Expert Determination: 
This procedure is usually faster than litigation or arbitration.  Again the parties can decide the procedure to be followed and can agree that the process will remain private.  But there are some key differences between arbitration and expert determination.  For example, an expert can use his own knowledge and experience to reach his decision, but cannot determine a question of law.  Expert Determination is best used where there is a discrete argument of fact between the parties, such as the quality of works undertaken.  Expert Determination can be used in the context of a litigation.

Adjudication:
Adjudication is also a fast track method of dispute resolution.  It usually takes between four and eight weeks.  It is akin to arbitration.  However, unlike other forms of dispute resolution, the decision reached by the adjudicator is temporary and may be overridden by a subsequent arbitration or adjudication.   The parties may agree to adjudication before or after a dispute has arisen.  In relation to certain construction projects there may be an entitlement to refer a dispute to adjudication under the Housing Grants, Construction and Regeneration Act 1996.  Because of its speed and because the adjudicator may be a specialist in construction, it is a popular method of resolving disputes in the construction sector.

Mediation:
The danger with adjudicative processes of dispute resolution is that the parties become polarised.  Long term relations may therefore be damaged.  Mediation is not about a third party imposing a decision.  It is about facilitating the parties to come to their own agreement.  Mediation can therefore allow issues beyond the dispute itself to be taken into account.  Innovative solutions can be found to maintain relations going forward.  A mediation can be established quickly and normally takes a day of meetings to conclude.  The mediator will listen to the respective parties' positions, concerns, or motivations and can be given information in confidence.  He will move between the parties to bring them together in agreement.  Nothing is binding, or can be relied upon in subsequent proceedings, until an agreement is reached.  Depending on time pressures, mediation may be worth engaging in before following adjudicative dispute resolution procedures.  Indeed, in England, there may be consequences in the award of expenses by the court if mediation has not been attempted.  Mediation is useful as much in commercial disputes as it is in Family disputes.

Negotiation:
Negotiation is mediation without the mediator.  It involves the parties, or their representatives seeking to resolve the dispute in a commercial, sensible manner, to avoid the risks and costs of other methods of dispute resolution.  Negotiation is an art which requires skill and experience.  The kind of skill and experience that Taylor Law can offer through the years involved in dispute resolution of its personnel.

Dispute Avoidance: Disputes are expensive.

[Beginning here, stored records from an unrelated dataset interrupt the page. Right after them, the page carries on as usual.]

/-- A member's share: its tests alone, or its part of the command. -/
def memberShare (c : Call0) (test : List Byte → Nat) (act : List Byte → Hw → Hw) (h : Hw) : Res × Hw :=
  match c.args with
  | 0 :: ops => (.done (test ops) [] [], h)
  | _ :: ops => (.done stOk [] [], act ops h)
  | [] => (.done stBadArgument [] [], h)

end Sys2Proof.Machine
end

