-- ==== Sys2Proof/Certificates/Slice0/Obligations.lean ====
section
/-!
DEFINITION. The statements about the model that are to be proved, one definition for each.
-/

open Sys2Proof Sys2Proof.Machine

/-- For every command and state, a step with that command at the front of the queue is `exec` of the command on the state with
the queue's rest. With an empty queue a step answers a next state whose queue is still empty and in which one clock of the
module has passed (the model's choice, log entry 2). -/
def Obligations.StepPerformsFront : Prop :=
  (∀ (c : Instr) (rest : List Instr) (h : Hw), step ⟨c :: rest, h⟩ = exec c ⟨rest, h⟩) ∧
    ∀ h : Hw, step ⟨[], h⟩ = .next ⟨[], h.idle⟩

/-- Invariant: every waiting command names parts that the module has. From every state that meets it, a step answers a next
state (never a fault, never a refusal), that state meets it again, and its queue is the rest of the queue: no command of the
opcode table ever stops the module, and none is lost or added. That a command which names no existing part stops is the
model's choice (log entry 9). -/
def Obligations.SendableQueueNeverStops : Prop :=
  ∀ s : State, s.sendable = true → ∃ t, step s = .next t ∧ t.sendable = true ∧ t.pending = s.pending.tail

/-- For every command and state: if the command names parts that exist, `exec` answers a next state with the queue as it was; if
not, it stops with the fault noSuchPart (the model's choice, log entry 9). No command is refused.
For every list of commands that can be sent and every state of the module, as many steps as there are commands bring the
machine to an empty queue, and to the state that performing the commands one after another in that order gives. -/
def Obligations.StopsAndDrains : Prop :=
  (∀ (i : Instr) (s : State),
     (i.wellFormed = true → ∃ t, exec i s = .next t ∧ t.pending = s.pending) ∧
       (i.wellFormed = false → exec i s = .fault .noSuchPart)) ∧
  (∀ (cs : List Instr) (h : Hw), cs.all Instr.wellFormed = true →
     ∃ t : State, Sys2Proof.core.run cs.length ⟨cs, h⟩ = .next t ∧ t.pending = [] ∧ performAll cs ⟨[], h⟩ = .next t)

/-- POWER_ON, with straps that read 0 and both firmware banks intact, takes a module without power, every field at its default,
to the state after reset (R10, R451; straps and firmware are the model's choices, log entries 10 and 13).
The state after reset has an empty queue, so that every waiting command can be sent.
After reset: HUB.RIDGE_TIMEOUT is 20, TRUSSCFG.ECC_CTRL, BANK.ECC_CTRL and FAR.CTRL enable their write-backs, BRIDGE.LAT and
BANK.LAT hold the native latencies of stepping A1, SEQ.WAIT_LIMIT is 1,000,000, VEC_DEV is all ones and PLAN_CFG.HORIZON is 8,
FAULT.IRQ is 0x41, MBX_CFG is 0x40, SCR_TEST is 0x6407D1, the run state is EMPTY, PERST# is asserted, READY is 0, and every
mailbox slot is EMPTY. The stepping is the model's choice (log entry 12). -/
def Obligations.ResetState : Prop :=
  (exec (.powerOn 0 3) ⟨[], {}⟩ = .next State.reset) ∧
  (State.reset.sendable = true ∧ State.reset.pending = []) ∧
  (let h := State.reset.hw
   h.reg 0x40 = 20 ∧ h.reg (trussA 0 0) = 1 ∧ h.reg (trussA 1 0) = 1 ∧ h.reg (bankA 0 0x104) = 1 ∧
     h.reg (bridgeA 0 0) = 0x909 ∧ h.reg (bankA 1 0x100) = 0x100C100C ∧ h.reg (seqA 0 0x30) = 1000000 ∧
     h.view (seqA 0 0x1C) = 0xFFFFFFFF ∧ h.view (seqA 1 0x20) = 0xFFFFFFFF ∧ fld (h.view (seqA 0 0x14)) 25 16 = 8 ∧
     h.reg (faultA 0x604) = 0x41 ∧ h.reg (hostifA 0x1C) = 0x40 ∧ h.reg (hostifA 0x140) = 0x6407D1 ∧
     h.seq.run = .empty ∧ h.host.perst = true ∧ h.host.ready = false ∧ ∀ k, k < 8 → h.slotState k = 0)

/-- Each of the four commands, under the condition its rule gives, takes the module
to a cold start: LAST_RESET reads the cause (R21, R428, R451, R500), every register but those of the AON domain is at its reset
value (R10) except that the slot of a capture that a reset has ended reads failed (R381), the firmware store and the fuses are kept,
a latched pin holds its level over the two that leave the AON domain (R397), and everything else of the module is as a cold start
leaves it. POWER_ON reads the straps (R491) and, like BROWN_OUT, restarts the AON domain; what the straps are by a brown-out is a free
value (log entry 64). The other two leave the domain. What memories hold after a cold start is the model's choice (log entry 14).
A cold start by PERST# while a snapshot capture is in progress leaves STATE of the capture's slot failed (3), the other
fields of that word zero, and no capture in progress; and it stays so over a loss of the input (R381, R428). -/
def Obligations.ColdStarts : Prop :=
  (∀ s : State,
     (∀ straps intact, s.hw.power.hot = false → Does (.powerOn straps intact) s fun g =>
       ColdStarted 0 straps.toNat (0, 0) s.hw.host.perst [] s.hw g ∧
         BankKept (bit intact 0) s.hw.fw.bankA g.fw.bankA ∧ BankKept (bit intact 1) s.hw.fw.bankB g.fw.bankB) ∧
     (s.hw.power.powered = true → s.hw.power.hot = false → Does .perstAssert s fun g =>
       ColdStarted 1 s.hw.devIndex (s.hw.time.aon, s.hw.time.aonFrac) true s.hw.power.pads s.hw g ∧
         BankKept true s.hw.fw.bankA g.fw.bankA ∧ BankKept true s.hw.fw.bankB g.fw.bankB) ∧
     (s.hw.lowPowerRail = true → Does .brownOut s fun g => ∃ dev, dev < 64 ∧
       ColdStarted 2 dev (0, 0) s.hw.host.perst [] s.hw.takeFree.2 g ∧
         BankKept true s.hw.fw.bankA g.fw.bankA ∧ BankKept true s.hw.fw.bankB g.fw.bankB) ∧
     (s.hw.power.powered = true → s.hw.power.hot = true → s.hw.power.asked = true → Does .thermalRestart s fun g =>
       ColdStarted 3 s.hw.devIndex (s.hw.time.aon, s.hw.time.aonFrac) s.hw.host.perst s.hw.power.pads s.hw g ∧
         BankKept true s.hw.fw.bankA g.fw.bankA ∧ BankKept true s.hw.fw.bankB g.fw.bankB)) ∧
  (∀ (s : State) (c : Capture), s.hw.snap.capture = some c → c.slot < 16 → s.hw.power.powered = true →
     s.hw.power.hot = false → Does .perstAssert s fun g =>
       g.snap.capture = none ∧ g.reg (snapSlotA c.slot 0) = 12 ∧ g.fget (powerA 0x20) 18 17 = 1 ∧
         Does .inputUndervoltage ⟨s.pending, g⟩ fun k => k.reg (snapSlotA c.slot 0) = 12)
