/-! ## emit -/

@[simp] theorem emit_stepping (h : Hw) (o : Out) : (h.emit o).stepping = h.stepping := rfl
@[simp] theorem emit_devIndex (h : Hw) (o : Out) : (h.emit o).devIndex = h.devIndex := rfl
@[simp] theorem emit_free (h : Hw) (o : Out) : (h.emit o).free = h.free := rfl
@[simp] theorem emit_regs (h : Hw) (o : Out) : (h.emit o).regs = h.regs := rfl
@[simp] theorem emit_rwf (h : Hw) (o : Out) : (h.emit o).rwf = h.rwf := rfl
@[simp] theorem emit_captured (h : Hw) (o : Out) : (h.emit o).captured = h.captured := rfl
@[simp] theorem emit_rows (h : Hw) (o : Out) : (h.emit o).rows = h.rows := rfl
@[simp] theorem emit_bundles (h : Hw) (o : Out) : (h.emit o).bundles = h.bundles := rfl
@[simp] theorem emit_support (h : Hw) (o : Out) : (h.emit o).support = h.support := rfl
@[simp] theorem emit_lofts (h : Hw) (o : Out) : (h.emit o).lofts = h.lofts := rfl
@[simp] theorem emit_bankMem (h : Hw) (o : Out) : (h.emit o).bankMem = h.bankMem := rfl
@[simp] theorem emit_bankValid (h : Hw) (o : Out) : (h.emit o).bankValid = h.bankValid := rfl
@[simp] theorem emit_farMem (h : Hw) (o : Out) : (h.emit o).farMem = h.farMem := rfl
@[simp] theorem emit_farValid (h : Hw) (o : Out) : (h.emit o).farValid = h.farValid := rfl
@[simp] theorem emit_scratch (h : Hw) (o : Out) : (h.emit o).scratch = h.scratch := rfl
@[simp] theorem emit_plan (h : Hw) (o : Out) : (h.emit o).plan = h.plan := rfl
@[simp] theorem emit_ptable (h : Hw) (o : Out) : (h.emit o).ptable = h.ptable := rfl
@[simp] theorem emit_waitSets (h : Hw) (o : Out) : (h.emit o).waitSets = h.waitSets := rfl
@[simp] theorem emit_flash (h : Hw) (o : Out) : (h.emit o).flash = h.flash := rfl
@[simp] theorem emit_flashHeld (h : Hw) (o : Out) : (h.emit o).flashHeld = h.flashHeld := rfl
@[simp] theorem emit_trusses (h : Hw) (o : Out) : (h.emit o).trusses = h.trusses := rfl
@[simp] theorem emit_banks (h : Hw) (o : Out) : (h.emit o).banks = h.banks := rfl
@[simp] theorem emit_qpairs (h : Hw) (o : Out) : (h.emit o).qpairs = h.qpairs := rfl
@[simp] theorem emit_seq (h : Hw) (o : Out) : (h.emit o).seq = h.seq := rfl
@[simp] theorem emit_conf (h : Hw) (o : Out) : (h.emit o).conf = h.conf := rfl
@[simp] theorem emit_done (h : Hw) (o : Out) : (h.emit o).done = h.done := rfl
@[simp] theorem emit_portWords (h : Hw) (o : Out) : (h.emit o).portWords = h.portWords := rfl
@[simp] theorem emit_bridgeErr (h : Hw) (o : Out) : (h.emit o).bridgeErr = h.bridgeErr := rfl
@[simp] theorem emit_probeIn (h : Hw) (o : Out) : (h.emit o).probeIn = h.probeIn := rfl
@[simp] theorem emit_fault (h : Hw) (o : Out) : (h.emit o).fault = h.fault := rfl
@[simp] theorem emit_trace (h : Hw) (o : Out) : (h.emit o).trace = h.trace := rfl
@[simp] theorem emit_snap (h : Hw) (o : Out) : (h.emit o).snap = h.snap := rfl
@[simp] theorem emit_time (h : Hw) (o : Out) : (h.emit o).time = h.time := rfl
@[simp] theorem emit_calls (h : Hw) (o : Out) : (h.emit o).calls = h.calls := rfl
@[simp] theorem emit_acq (h : Hw) (o : Out) : (h.emit o).acq = h.acq := rfl
@[simp] theorem emit_bme (h : Hw) (o : Out) : (h.emit o).bme = h.bme := rfl
@[simp] theorem emit_host (h : Hw) (o : Out) : (h.emit o).host = h.host := rfl
@[simp] theorem emit_power (h : Hw) (o : Out) : (h.emit o).power = h.power := rfl
@[simp] theorem emit_fw (h : Hw) (o : Out) : (h.emit o).fw = h.fw := rfl
@[simp] theorem emit_serial (h : Hw) (o : Out) : (h.emit o).serial = h.serial := rfl
@[simp] theorem emit_ports (h : Hw) (o : Out) : (h.emit o).ports = h.ports := rfl
@[simp] theorem emit_img (h : Hw) (o : Out) : (h.emit o).img = h.img := rfl
@[simp] theorem emit_calib (h : Hw) (o : Out) : (h.emit o).calib = h.calib := rfl
@[simp] theorem emit_pool (h : Hw) (o : Out) : (h.emit o).pool = h.pool := rfl
@[simp] theorem emit_scrubSince (h : Hw) (o : Out) : (h.emit o).scrubSince = h.scrubSince := rfl
@[simp] theorem emit_scrubSlots (h : Hw) (o : Out) : (h.emit o).scrubSlots = h.scrubSlots := rfl
@[simp] theorem emit_ioOut (h : Hw) (o : Out) : (h.emit o).ioOut = h.ioOut := rfl
@[simp] theorem emit_ioIn (h : Hw) (o : Out) : (h.emit o).ioIn = h.ioIn := rfl
@[simp] theorem emit_refreshAhead (h : Hw) (o : Out) : (h.emit o).refreshAhead = h.refreshAhead := rfl
@[simp] theorem emit_refreshLate (h : Hw) (o : Out) : (h.emit o).refreshLate = h.refreshLate := rfl
@[simp] theorem emit_farWb (h : Hw) (o : Out) : (h.emit o).farWb = h.farWb := rfl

They cost money, time and emotional strain whether in business or private life. The likelihood of disputes arising, and the costs involved in resolving disputes that do arise can be reduced.  The most obvious method of doing so is to seek to ensure that the terms of any contract or agreement are clear, precise and unambiguous.  Provisions about dispute resolution procedure, which is tailored to fit with the scope and nature of the contract or agreement should also be included.  Taylor Law can assist you in avoiding or reducing the cost of dispute by reviewing your contracts, agreements, standard terms or by assisting you at the tender stage.